Earlier this season, he went to the creek to fix what he thought was a problem with the water-capturing infrastructure.
“I was naive. I thought I had to fix the diversion, but there was nothing to get,” he said…
The Browns have water stored in a reservoir dug by their ancestors in 1883. But that reservoir was down significantly this year, and once that water is used, their fields will no longer be irrigated.
They won’t be able to grow as much feed for their cattle as they normally can, meaning they’ll have to buy it.
Hay prices have skyrocketed, they said, driven up by the lack of supply as well as the number of people who are in the market for feed.
Mike Brown flipped his phone over and showed a social media post from a friend asking if anyone had hay for sale…
With the drought forcing ranchers across the region to sell off portions of their herds, animals don’t fetch the same prices they once did.
All three said they had or were planning to sell significant portions of their stock.
Mike Brown said he has to call days ahead to reserve an appointment to send animals to slaughter. The packing plants are full, he said.
Liquidating the stock might get the ranchers out of debt, but it might not raise enough capital to restart a ranching or farming operation after the drought passes.
Moving the animals comes with transportation costs and the added challenge of finding areas unaffected by the drought, which stretches across much of the West…
Challenges to come
There aren’t many small ranching operations left in Summit County, Ure and others said, and this drought might just drive them out.
Young said it would likely change who’s in the ranching business, possibly opening the door to larger agriculture operations.
Ranchers could also opt to sell to housing developers…
Farmland that may have been profitable might not be so now, and the real estate market is red hot. Ure said he’d heard of several recent transactions in the Kamas area in which land sold for “outrageous prices.”
Summit County Councilor Chris Robinson, who owns or co-owns hundreds of thousands of acres in Utah and elsewhere, including Ensign Ranches, said one silver lining of what he called the “megadrought” is that it’s putting the appropriate level of scrutiny on water use…

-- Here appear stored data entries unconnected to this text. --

/-- The owner of a scratchpad bank in the bank-map set of a schedule entry (R49). -/
def Core.ownerIn (c : Core) (entry b : Nat) : Nat :=
  let set := match c.sched[entry]? with
    | some e => e.bankMap
    | none => 0
  fieldOf (c.reg (0x1000 + 4 * set)).toNat (4 * b + 3) (4 * b)

/-- The owner of a bank in the frame (R49). -/
def Core.bankOwner (c : Core) (b : Nat) : Nat := c.ownerIn c.frame.entry b

/-- The survivor of several masters' writes to one line in one cycle (R53). -/
def Core.survivor (c : Core) (line : Nat) (ms : List Nat) : Nat :=
  let own := c.bankOwner (bankOf line)
  if ms.contains own then own
  else ms.foldl (fun a m => if m < a then m else a) (ms.headD 0)

/-- A discarded write (R54): counted and recorded. -/
def Core.collide (c : Core) (line loser winner : Nat) : Core :=
  let n := c.rf 0x1210 23 0
  let c := c.setReg 0x1210 (BitVec.ofNat 32 ((if n = 0xFFFFFF then n else n + 1) + loser * 0x1000000 + winner * 0x10000000))
  let c := c.setReg 0x1214 (BitVec.ofNat 32 line)
  { c with frame := { c.frame with collides := c.frame.collides + 1 } }

/-- A write that was discarded (R53): the bytes of a line from one address up to another, and the code of the master whose write was
performed. -/
structure LostWrite where
  lo : Nat
  hi : Nat
  winner : Nat

/-- The line of a discarded write. -/
def LostWrite.line (l : LostWrite) : Nat := lineOf l.lo

/-- What discarded writes leave of a write of bytes. -/
def LostWrite.cut (l : LostWrite) (w : Nat × List Byte) : List (Nat × List Byte) :=
  ([(w.1, w.2.take (l.lo - w.1)), (if w.1 < l.hi then l.hi else w.1, w.2.drop (l.hi - w.1))]).filter fun x => !x.2.isEmpty

/-- What they leave of an effect. -/
def LostWrite.leave (l : LostWrite) (e : Eff) : List Eff :=
  match e with
  | .mem a bs => (l.cut (a, bs)).map fun w => .mem w.1 w.2
  | _ => [e]

/-- The codes of the masters that write the scratchpad (R49). -/
def writesPad (m : Nat) : Bool := decide (m < 8) && decide (m ≠ 3)

/-- The same-cycle writes of a fate in which the write of a master, by DMA of channel `ch`, is discarded (R49, R53); `runs` are the
bytes it writes, and a cycle's access that carries none of them is none of its own. -/
def Core.lost (c : Core) (master : Nat) (ch : Option Nat) (runs : List (Nat × List Byte)) (f : Fate) : List LostWrite :=
  f.collisions.filterMap fun x =>
    let line := lineOf x.line.toNat
    let lo := line + x.first.toNat
    let hi := if lo + x.count.toNat < line + 64 then lo + x.count.toNat else line + 64
    let w := c.survivor line (master :: (x.masters.map (·.toNat)).filter writesPad)
    let behind := match ch, x.channel with
      | some m, some n => decide (n.toNat < m)
      | _, _ => false
    if 0x400000 ≤ line || !(runs.any fun r => decide (r.1 < hi) && decide (lo < r.1 + r.2.length)) then none
    else if w ≠ master || behind then some ⟨lo, hi, w⟩ else none

/-- The frame amax of an entry raised to a value (R80). -/
def Frame.amaxWith (f : Frame) (e : Nat) (w : Word) : Frame :=
  { f with amax := Sparse.set (fun _ => 0#32) f.amax e (amaxJoin (Sparse.get (fun _ => 0#32) f.amax e) w) }

/-- The frame with an entry marked for a push (R81). -/
def Frame.mark (f : Frame) (e : Nat) : Frame := if f.pushes.contains e then f else { f with pushes := f.pushes ++ [e] }

/-- Lines of the scratchpad and the other memories written in full by a master stop missing (R366, R378). -/
def Core.fullWrite (c : Core) (line : Nat) : Core :=
  let g := c.integ
  { c with integ := { g with
      bad := g.bad.filter (· ≠ line)
      writtenSince := if g.refetches.contains line then line :: g.writtenSince else g.writtenSince
      nowDirty := g.nowDirty
      remaps := g.remaps.map fun r => if r.line = line && !r.retired then { r with state := .valid } else r } }

/-- The core with bytes written by a master, lines written in full becoming good. -/
def Core.store (c : Core) (a : Nat) (bs : List Byte) : Core :=
  let full := (lineRuns a bs.length).filter fun r => decide (r.2 = 64)
  full.foldl (fun c r => c.fullWrite r.1) (c.write a bs)

/-- What accumulator additions have made of an element so far: its value, the events, and the ordinal of the first
chunk that made it a NaN. -/
structure AccRun where
  val : Word
  ev : NumEv
  nanAt : Option Nat

/-- One FP32 addition, to nearest even; `first` stores the term rounded (R116, R118). -/
def accStep (ftz first : Bool) (r : AccRun) (t : Nat × FVal) : AccRun :=
  let (x, e1) := if first then (t.2, {})
    else
      let (y, e0) := flushIn ftz fmtFp32 (f32 r.val)
      let (x, i) := FVal.add y t.2
      (x, e0.join { inv := i })
  let (v, e2) := toF32 ftz x
  let born := (f32 v).isNan && (first || t.2.isNan || !(f32 r.val).isNan)
  ⟨v, (r.ev.join e1).join e2, if r.nanAt.isNone && born then some t.1 else r.nanAt⟩

/-- FP32 additions into an accumulator element in chunk order (R113, R116). -/
def accTerms (ftz ow : Bool) (w : Word) (terms : List (Nat × FVal)) : AccRun :=
  match ow, terms with
  | true, [] => ⟨0#32, {}, none⟩
  | true, t :: ts => ts.foldl (accStep ftz false) (accStep ftz true ⟨0#32, {}, none⟩ t)
  | false, ts => ts.foldl (accStep ftz false) ⟨w, {}, none⟩

/-- The earlier of two first NaNs: by product, then tile, then chunk (R119). -/
def FirstInv.before (v w : FirstInv) : Bool :=
  decide (v.order < w.order) || (v.order = w.order && (decide (v.tile < w.tile) ||
    (v.tile = w.tile && decide (v.chunk < w.chunk))))

/-- The frame with a product NaN noted (R119). -/
def Frame.noteNan (f : Frame) (v : FirstInv) : Frame :=
  { f with firstInv := match f.firstInv with
      | .none => .some v
      | .some w => if v.before w then .some v else .some w }

/-- Integer additions into an accumulator element, saturating at each (R117). -/
def accInts (ow : Bool) (w : Word) (terms : List Int) : Word × Bool :=
  terms.foldl (fun (r : Word × Bool) t =>
    let x := r.1.toInt + t
    if 2147483647 < x then (0x7FFFFFFF#32, true)
    else if x < -2147483648 then (0x80000000#32, true)
    else (BitVec.ofInt 32 x, r.2)) (if ow then 0#32 else w, false)

/-- The word at an address of on-chip memory. -/
def Core.wordAt (c : Core) (a : Nat) : Word := BitVec.ofNat 32 (leNat (Memory.read c.mem a 4))

/-- FTZ in force (R84). -/
def Core.ftz (c : Core) : Bool := bitAt (c.reg 0x4000) 0

/-- One effect of a completing instruction of the engine at place `u`; the events of accumulator additions come back.
FTZ acts on the additions of products, not on scatter-add additions, whose instruction raises no NUM_FLUSHED (R84,
R275). -/
def Core.apply (u : Nat) (bundle : BitVec 13) (c : Core) (e : Eff) : Core × NumEv :=
  match e with
  | .mem a bs => (c.store a bs, {})
  | .fence a m wr => (c.violation u bundle a m wr, {})
  | .reg off w => (c.setReg off w, {})
  | .first off w more =>
    (if bitAt (c.reg off) 31 then c else more.foldl (fun c r => c.setReg r.1 r.2) (c.setReg off w), {})
  | .count off n => (c.bump off n, {})
  | .acc t i ow quiet order terms =>
    let r := accTerms (c.ftz && order.isSome) ow (c.wordAt (tileAddr t i)) terms
    let c := c.write (tileAddr t i) (leBytes 4 r.val.toNat)
    if quiet then (c, {})
    else
      let c := c.setTileFlags (if r.nanAt.isSome then BitVec.ofNat 16 (2 ^ t) else 0#16)
        (if r.ev.ovf then BitVec.ofNat 16 (2 ^ t) else 0#16) 0#16
      match order, r.nanAt with
      | some o, some n => ({ c with frame := c.frame.noteNan ⟨o, t, bundle, n⟩ }, r.ev)
      | _, _ => (c, r.ev)
  | .accInt t i ow quiet terms =>
    let (w, sat) := accInts ow (c.wordAt (tileAddr t i)) terms
    let c := c.write (tileAddr t i) (leBytes 4 w.toNat)
    if quiet then (c, {})
    else (c.setTileFlags 0#16 0#16 (if sat then BitVec.ofNat 16 (2 ^ t) else 0#16), { acc := sat })
  | .amax i w => ({ c with frame := c.frame.amaxWith i w }, {})
  | .push i => ({ c with frame := c.frame.mark i }, {})
  | .standby b => ({ c with te := { c.te with standby := b } }, {})
  | .rowSet i r => ({ c with rowSets := setAt c.rowSets i r }, {})
  | .stage v => (({ c with stage := v }).setRf 0x7000 5 5 (bit v.valid), {})
  | .conv ve v => (if ve then { c with ve1ctl := v } else { c with ve0ctl := v }, {})
  | .factor i f =>
    (({ c with factors := setAt c.factors i f }).setRf 0x6050 i i (bit f.isSome), {})
  | .filter l => (({ c with filter := l }).setRf 0x6054 15 0 l.length, {})
  | .audit j a m =>
    ({ c with frame := { c.frame with
        audits := setAt c.frame.audits j (c.frame.audits.getD j 0 + a),
        misses := setAt c.frame.misses j (c.frame.misses.getD j 0 + m) } }, {})
  | .edited => ({ c with frame := { c.frame with meEdits := c.frame.meEdits + 1 } }, {})
  | .gatherOor n => ({ c with frame := { c.frame with gatherOor := c.frame.gatherOor + n } }, {})
  | .tileFlags i o s => (c.setTileFlags i o s, {})
  | .firstInv v => ({ c with frame := c.frame.noteNan v }, {})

Ure predicted that over the course of the summer, governments would start announcing water-conservation regulations. Some options include reducing the amount of grass installed in new development and incentivizing a switch to drought-resistant landscaping.
Young, Ure and Mike and Glen Brown agreed that if the drought persisted into next year, it would compound the problem to perhaps unmanageable levels.